DATA SHOWN:

-- ==== Sys2Proof/Machine/Weights.lean ====
section
/-! DEFINITION. Extents, the staging aperture, base weights with their loading, re-check and replacement under load (10, 16). -/

namespace Sys2Proof.Machine

/-! ## Extents (R247 to R250, R407) -/

/-- Table 16-6, with the bytes that it reserves. -/
def extForm (b : List Byte) : Bool :=
  let kind := fld (num b 2 1) 2 0
  bodyLen 32 b && decide (num b 0 1 < 64) && fld (num b 2 1) 6 3 == 0 && zeroAt b 4 4 &&
  (kind == 1 || (num b 3 1 == 0 && num b 16 8 == 0))
/-- Whether [a, a + n) and [b, b + m) share an address. -/
def meets (a n b m : Nat) : Bool := decide (a < b + m) && decide (b < a + n)
/-- Whether the slots of an enabled POD_CFG or the pages and tags of an enabled KV_CFG lie within a range of partition addresses. -/
def Part.configured (P : Part) (a n : Nat) : Bool :=
  (P.podCfg.getLsbD 63 && meets a n (P.podAddr 0) (16 * P.podStride)) ||
  (P.kvCfg.getLsbD 63 && (meets a n P.kvBaseAt (P.kvBlock P.kvNpages 0 0 - P.kvBaseAt) || meets a n (P.kvTagAt 0) (8 * P.kvNpages)))
/-- Whether a clear of an entry is allowed (R407). -/
def Part.clearable (P : Part) (e : Nat) : Bool :=
  P.quiet && P.step.isNone && (match Tab.get? P.ext e with
    | some x => !P.configured x.vbase x.len
    | none => true)
/-- The EXT_INVALID cases of a set (R249). -/
def Dev.extBad (d : Dev) (p e kind b vbase off len : Nat) : Bool :=
  (Tab.get? (d.part p).ext e).isSome || decide (3 < kind) || vbase % 2 ^ 21 != 0 || off % 2 ^ 21 != 0 || len % 2 ^ 21 != 0 ||
  len == 0 || decide (2 ^ 40 < len) || decide (2 ^ 48 < vbase + len) ||
  ((d.part p).ext.any fun x => meets vbase len x.2.vbase x.2.len) ||
  (kind == 1 && !((d.base b).st == .ready && decide (b < 16) && decide (off + len ≤ baseLength (d.base b))))
/-- Sets an entry; a range of its own is filled with zeros and tagged first, once the stack-write regulator serves the fill (R315, R316). -/
def Dev.extPut (d : Dev) (p e kind b vbase off len : Nat) : Done :=
  if kind == 1 then .now (d.onPart p fun P => { P with ext := Tab.put P.ext e ⟨1, b, vbase, off, len⟩ }) 0 (natLe 8 0)
  else match d.alloc len (.extent p e) with
    | none => .now d Code.memFull []
    | some (lo, d) =>
      if !d.servable p [1] then .wait else
      let (k, d) := (d.zeroFor p lo len).tagNew (d.part p).kgen lo len
      .now (d.onPart p fun P => { P with ext := Tab.put P.ext e ⟨kind, 0, vbase, lo, len⟩, kgen := k }) 0 (natLe 8 lo)
/-- Whether an entry has a range of its own. -/
def Part.ownRange (P : Part) (e : Nat) : Bool := match Tab.get? P.ext e with
  | some x => x.kind != 1
  | none => false
/-- Clears an entry; a range of its own is zeroed and freed. -/
def Dev.extClear (d : Dev) (p e : Nat) : Dev :=
  match Tab.get? (d.part p).ext e with
  | none => d
  | some x =>
    let d := if x.kind == 1 then d else
      let (k, d) := (d.zeroFor p x.pbase x.len).tagOld (d.part p).kgen x.pbase x.len
      (d.freeRanges fun r => decide (r.owner = .extent p e)).onPart p fun P => { P with kgen := k }
    d.onPart p fun P => { P with ext := Tab.erase P.ext e }
/-- EXT_SET. -/
def Dev.extSet (d : Dev) (ch : Chan) : Dev :=
  d.command ch 0x130 extForm fun d b =>
    let p := num b 0 1
    let e := num b 1 1
    let kind := fld (num b 2 1) 2 0
    let set := bit (num b 2 1) 7
    let st := (d.part p).st
    if !ready d then .now d Code.notReady []
    else if st == .unused || st == .setup || st == .resetting || (!set && !(d.part p).clearable e) then .now d Code.partBusy []
    else if !set then (if (d.part p).ownRange e && !d.servable p [1] then .wait else .now (d.extClear p e) 0 (natLe 8 0))
    else if d.extBad p e kind (num b 3 1) (num b 8 8) (num b 16 8) (num b 24 8) then .now d Code.extInvalid []
    else d.extPut p e kind (num b 3 1) (num b 8 8) (num b 16 8) (num b 24 8)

YOUR INSTRUCTIONS: Reproduce every line above containing "extClear".

FINISHED TASK:
def Dev.extClear (d : Dev) (p e : Nat) : Dev :=
    else if !set then (if (d.part p).ownRange e && !d.servable p [1] then .wait else .now (d.extClear p e) 0 (natLe 8 0))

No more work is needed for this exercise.